- [TASK PROMPT]:
The line containing "pinDecode (inFmt d)" marks the end, so write out exactly every line from the top of the entries below through that one.

- [SUPPLIED RECORDS]:
/-- CVV_GENERATE, CVV_VERIFY, ARQC_VERIFY, MAC_GENERATE, MAC_VERIFY. -/
def Obligations.CardAndMacCommands : Prop :=
  oneKeyMakes cvvGenerate .cvvGenerate (fun d i e => some (cvvDigitsOf d i e)) ∧
  oneKeyChecks cvvVerify .cvvVerify 0x0705 (fun d i e => slice i 0x28 (dParam d / 16 % 16) = cvvDigitsOf d i e) ∧
  oneKeyMakes arqcVerify .arqcVerify (fun d i e => if cardMac d i e = slice i 0x24 8 then some (cardResponse d i e) else none) ∧
  (∀ (s : State) (p n : Nat) (d i : Bytes) (input : List Byte) (e : KEnt), payStarts arqcVerify s p d i input →
    slotsHold s p d (arqcVerify.keys d i) [(n, e)] = true → cardMac d i e ≠ slice i 0x24 8 →
    ∃ t, exec (.arqcVerify p input 0) s = .next t ∧ payFails s p 0x0704 1 t) ∧
  oneKeyMakes macGenerate .macGenerate (fun d i e => some (macBytes d i e)) ∧
  oneKeyChecks macVerify .macVerify 0x0702 (fun d i e => i.take (dParam d / 256 % 32) = macBytes d (i.drop 16) e)

/-- DUKPT_PIN_TRANSLATE, DUKPT_MAC_VERIFY, DUKPT_DECRYPT, FF1_TOKENIZE, FF1_DETOKENIZE, RAW_BLOCK, RANDOM_GENERATE, BULK_REENCRYPT. -/
def Obligations.DataCommands : Prop :=
  (∀ (s : State) (p i0 i1 : Nat) (d i : Bytes) (input : List Byte) (e0 e1 : KEnt) (pin : List Nat), payStarts dukptPinTranslate s p d i input →
    slotsHold s p d (dukptPinTranslate.keys d i) [(i0, e0), (i1, e1)] = true → (fillDraw (outFmt d) 4 = 0 ∨ drawReady s p) →
    ksnOk (algAes e0.alg) (i.take 16) = true →
    pinDecode (inFmt d) (txKey 0 ((dParam d).testBit 10) d i e0) (slice i 16 16) (slice i 32 32) = some pin →
    outputFits s p (pinEncode (outFmt d) e1.mat pin (slice i 32 32) (fillBytes s p (outFmt d) pin.length)) →
    ∃ t, exec (.dukptPinTranslate p input 0) s = .next t ∧
      payOutput s p 1 (pinEncode (outFmt d) e1.mat pin (slice i 32 32) (fillBytes s p (outFmt d) pin.length)) t) ∧
  (∀ (s : State) (p i0 : Nat) (d i : Bytes) (input : List Byte) (e0 : KEnt), payStarts dukptMacVerify s p d i input →
    slotsHold s p d (dukptMacVerify.keys d i) [(i0, e0)] = true →
    (ksnOk (algAes e0.alg) (i.take 16) = true →
      (slice i 16 (dkMacLen d) = (macOf (dParam d % 16) dkPad e0.alg (txKey 1 ((dParam d).testBit 13) d i e0) (i.drop 32)).take (dkMacLen d) →
        ∃ t, exec (.dukptMacVerify p input 0) s = .next t ∧ payOutput s p 1 [] t) ∧
      (slice i 16 (dkMacLen d) ≠ (macOf (dParam d % 16) dkPad e0.alg (txKey 1 ((dParam d).testBit 13) d i e0) (i.drop 32)).take (dkMacLen d) →
        ∃ t, exec (.dukptMacVerify p input 0) s = .next t ∧ payFails s p 0x0702 1 t)) ∧
    (ksnOk (algAes e0.alg) (i.take 16) = false → ∃ t, exec (.dukptMacVerify p input 0) s = .next t ∧ payFails s p 0x0106 1 t)) ∧
  oneKeyMakes dukptDecrypt .dukptDecrypt (fun d i e =>
    if ksnOk (algAes e.alg) (i.take 16) = true ∧ (i.drop 32).length % blkSize (algAes e.alg) = 0 ∧
      (algAes e.alg = true ∨ allZero (slice i 24 8) = true)
    then some (cbcDec (algAes e.alg) (txKey 2 ((dParam d).testBit 13) d i e) (slice i 16 (blkSize (algAes e.alg))) (i.drop 32)) else none) ∧
  oneKeyMakes (ffCmd 0x1501 false) .ff1Tokenize (fun d i e => some (ffOutput false d i e)) ∧
  oneKeyMakes (ffCmd 0x1502 true) .ff1Detokenize (fun d i e => some (ffOutput true d i e)) ∧
  (∀ (s : State) (p n : Nat) (d i : Bytes) (input : List Byte) (e : KEnt) (x b : Bytes), payStarts rawBlock s p d i input →
    slotsHold s p d (rawBlock.keys d i) [(n, e)] = true → dSgIn d = false → dSgOut d = false →
    lanePad (dParam d / 2 % 8) (blkSize (algAes e.alg)) i = some x →
    b = (if (dParam d).testBit 0 then ecbDec (algAes e.alg) e.mat x else ecbEnc (algAes e.alg) e.mat x) → outputFits s p b →
    ∃ t, exec (.rawBlock p input [] [] 0) s = .next t ∧ payOutput s p ((i.length + 4095) / 4096) b t) ∧
  (∀ (s : State) (p : Nat) (d : Bytes), payStarts randomGenerate s p d [] [] → drawReady s p → outputFits s p (drawn s p (dParam d)) →
    ∃ t, exec (.randomGenerate p 0) s = .next t ∧ payOutput s p ((dParam d + 255) / 256) (drawn s p (dParam d)) t) ∧
  ∀ (s : State) (p i0 i1 moved : Nat) (d i : Bytes) (input : List Byte) (e0 e1 : KEnt), payStarts bulkReencrypt s p d i input →
    slotsHold s p d (bulkReencrypt.keys d i) [(i0, e0), (i1, e1)] = true → dSgIn d = false → dSgOut d = false → bulkClear s p i →
    leAt i 0x34 8 + (if dParam d / 16 % 16 = 2 then 16 else 0) ≤ bufLen (core s p).outList →
    (bulkTagOk d i e0 → dParam d / 16 % 16 ≠ 2 →
      ∃ t, exec (.bulkReencrypt p input [] [] moved 0) s = .next t ∧ payOutput s p ((leAt i 0x34 8 + 4095) / 4096) (bulkOutput d i e0 e1) t) ∧
    (bulkTagOk d i e0 → dParam d / 16 % 16 = 2 →
      payRefusal s p true (bufPieces (core s p).outList (bulkOutput d i e0 e1).length 16) = none →
      ∃ t, exec (.bulkReencrypt p input [] [] moved 0) s = .next t ∧
        payDone s p 0 ((bulkOutput d i e0 e1).length + 16) ((leAt i 0x34 8 + 4095) / 4096) t ∧
        ∀ a n, (core s p).outList = [(a, n)] → (core s p).closed = false →
          ∀ o ∈ writesOf s (core s p).func (a + (bulkOutput d i e0 e1).length) (gcmTag e1.mat (slice i 16 12)
            (slice i 64 (leAt i 0x30 4)) (bulkOutput d i e0 e1)) true, o ∈ t.out) ∧
    (¬ bulkTagOk d i e0 →
      ∃ t, exec (.bulkReencrypt p input [] [] moved 0) s = .next t ∧ payDone s p 0x0703 0 ((leAt i 0x34 8 + 4095) / 4096) t)
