-- ==== Sys2Proof/Laws/Aes.lean ====
section
/-!
SUPPORT. AES deciphers what it enciphers (FIPS 197), and key unwrap gives back what key wrap took (R114, R150, R370).
-/

namespace Sys2Proof.Machine

/-! ### Bytes -/

theorem byte_cases (P : Byte → Bool) (h : (List.range 256).all (fun i => P (BitVec.ofNat 8 i)) = true) (b : Byte) : P b = true := by
  have := List.all_eq_true.1 h b.toNat (List.mem_range.2 b.isLt)
  simpa using this

theorem invSbox_sbox (b : Byte) : invSbox (sbox b) = b := by
  have := byte_cases (fun b => decide (invSbox (sbox b) = b)) (by decide +kernel) b
  simpa using this

theorem doubled_xor (a b : Nat) : doubled (a ^^^ b) = doubled a ^^^ doubled b := by
  simp only [doubled, Nat.shiftRight_xor_distrib, Nat.and_xor_distrib_right, Nat.shiftLeft_xor_distrib]
  ac_rfl

theorem turned_xor (a b : Nat) : turned (a ^^^ b) = turned a ^^^ turned b := by
  simp only [turned, Nat.shiftRight_xor_distrib, Nat.and_xor_distrib_right, Nat.shiftLeft_xor_distrib]
  ac_rfl

theorem mixNat_xor (a b : Nat) : mixNat (a ^^^ b) = mixNat a ^^^ mixNat b := by
  simp only [mixNat, doubled_xor, turned_xor]
  ac_rfl

theorem invMixNat_xor (a b : Nat) : invMixNat (a ^^^ b) = invMixNat a ^^^ invMixNat b := by
  simp only [invMixNat, mixNat_xor, doubled_xor, turned_xor]
  ac_rfl

/-- A map that XOR passes through and that leaves every single bit below `n` alone leaves every number below 2^n alone. -/
theorem xor_id (g : Nat → Nat) (hx : ∀ a b, g (a ^^^ b) = g a ^^^ g b) (h0 : g 0 = 0) (n : Nat) (h1 : ∀ k < n, g (2 ^ k) = 2 ^ k) :
    ∀ x, x < 2 ^ n → g x = x := by
  induction n with
  | zero => intro x h; have : x = 0 := by omega
            rw [this, h0]
  | succ n ih =>
    intro x h
    have ih := ih fun k hk => h1 k (by omega)
    by_cases hb : x < 2 ^ n
    · exact ih x hb
    · have ht : x.testBit n = true := Nat.testBit_of_two_pow_le_and_two_pow_add_one_gt (by omega) h
      have hs : (2 ^ n ^^^ x) < 2 ^ n := by
        refine Nat.lt_pow_two_of_testBit _ fun i hi => ?_
        rw [Nat.testBit_xor, Nat.testBit_two_pow]
        by_cases he : n = i
        · subst he; simp [ht]
        · have : x.testBit i = false := Nat.testBit_lt_two_pow (Nat.lt_of_lt_of_le h (Nat.pow_le_pow_right (by decide) (by omega)))
          simp [this, he]
      have he : x = 2 ^ n ^^^ (2 ^ n ^^^ x) := by rw [← Nat.xor_assoc, Nat.xor_self, Nat.zero_xor]
      conv => lhs; rw [he]
      rw [hx, h1 n (by omega), ih _ hs, ← he]

theorem mixNat_inv (x : Nat) (h : x < 2 ^ 128) : invMixNat (mixNat x) = x :=
  xor_id (fun x => invMixNat (mixNat x)) (fun a b => by rw [mixNat_xor, invMixNat_xor]) (by decide) 128
    (by have : (List.range 128).all (fun k => invMixNat (mixNat (2 ^ k)) == 2 ^ k) = true := by decide +kernel
        intro k hk
        simpa using List.all_eq_true.1 this k (List.mem_range.2 hk)) x h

- [OUTPUT BELOW]:
/-- CVV_GENERATE, CVV_VERIFY, ARQC_VERIFY, MAC_GENERATE, MAC_VERIFY. -/
def Obligations.CardAndMacCommands : Prop :=
  oneKeyMakes cvvGenerate .cvvGenerate (fun d i e => some (cvvDigitsOf d i e)) ∧
  oneKeyChecks cvvVerify .cvvVerify 0x0705 (fun d i e => slice i 0x28 (dParam d / 16 % 16) = cvvDigitsOf d i e) ∧
  oneKeyMakes arqcVerify .arqcVerify (fun d i e => if cardMac d i e = slice i 0x24 8 then some (cardResponse d i e) else none) ∧
  (∀ (s : State) (p n : Nat) (d i : Bytes) (input : List Byte) (e : KEnt), payStarts arqcVerify s p d i input →
    slotsHold s p d (arqcVerify.keys d i) [(n, e)] = true → cardMac d i e ≠ slice i 0x24 8 →
    ∃ t, exec (.arqcVerify p input 0) s = .next t ∧ payFails s p 0x0704 1 t) ∧
  oneKeyMakes macGenerate .macGenerate (fun d i e => some (macBytes d i e)) ∧
  oneKeyChecks macVerify .macVerify 0x0702 (fun d i e => i.take (dParam d / 256 % 32) = macBytes d (i.drop 16) e)

/-- DUKPT_PIN_TRANSLATE, DUKPT_MAC_VERIFY, DUKPT_DECRYPT, FF1_TOKENIZE, FF1_DETOKENIZE, RAW_BLOCK, RANDOM_GENERATE, BULK_REENCRYPT. -/
def Obligations.DataCommands : Prop :=
  (∀ (s : State) (p i0 i1 : Nat) (d i : Bytes) (input : List Byte) (e0 e1 : KEnt) (pin : List Nat), payStarts dukptPinTranslate s p d i input →
    slotsHold s p d (dukptPinTranslate.keys d i) [(i0, e0), (i1, e1)] = true → (fillDraw (outFmt d) 4 = 0 ∨ drawReady s p) →
    ksnOk (algAes e0.alg) (i.take 16) = true →
    pinDecode (inFmt d) (txKey 0 ((dParam d).testBit 10) d i e0) (slice i 16 16) (slice i 32 32) = some pin →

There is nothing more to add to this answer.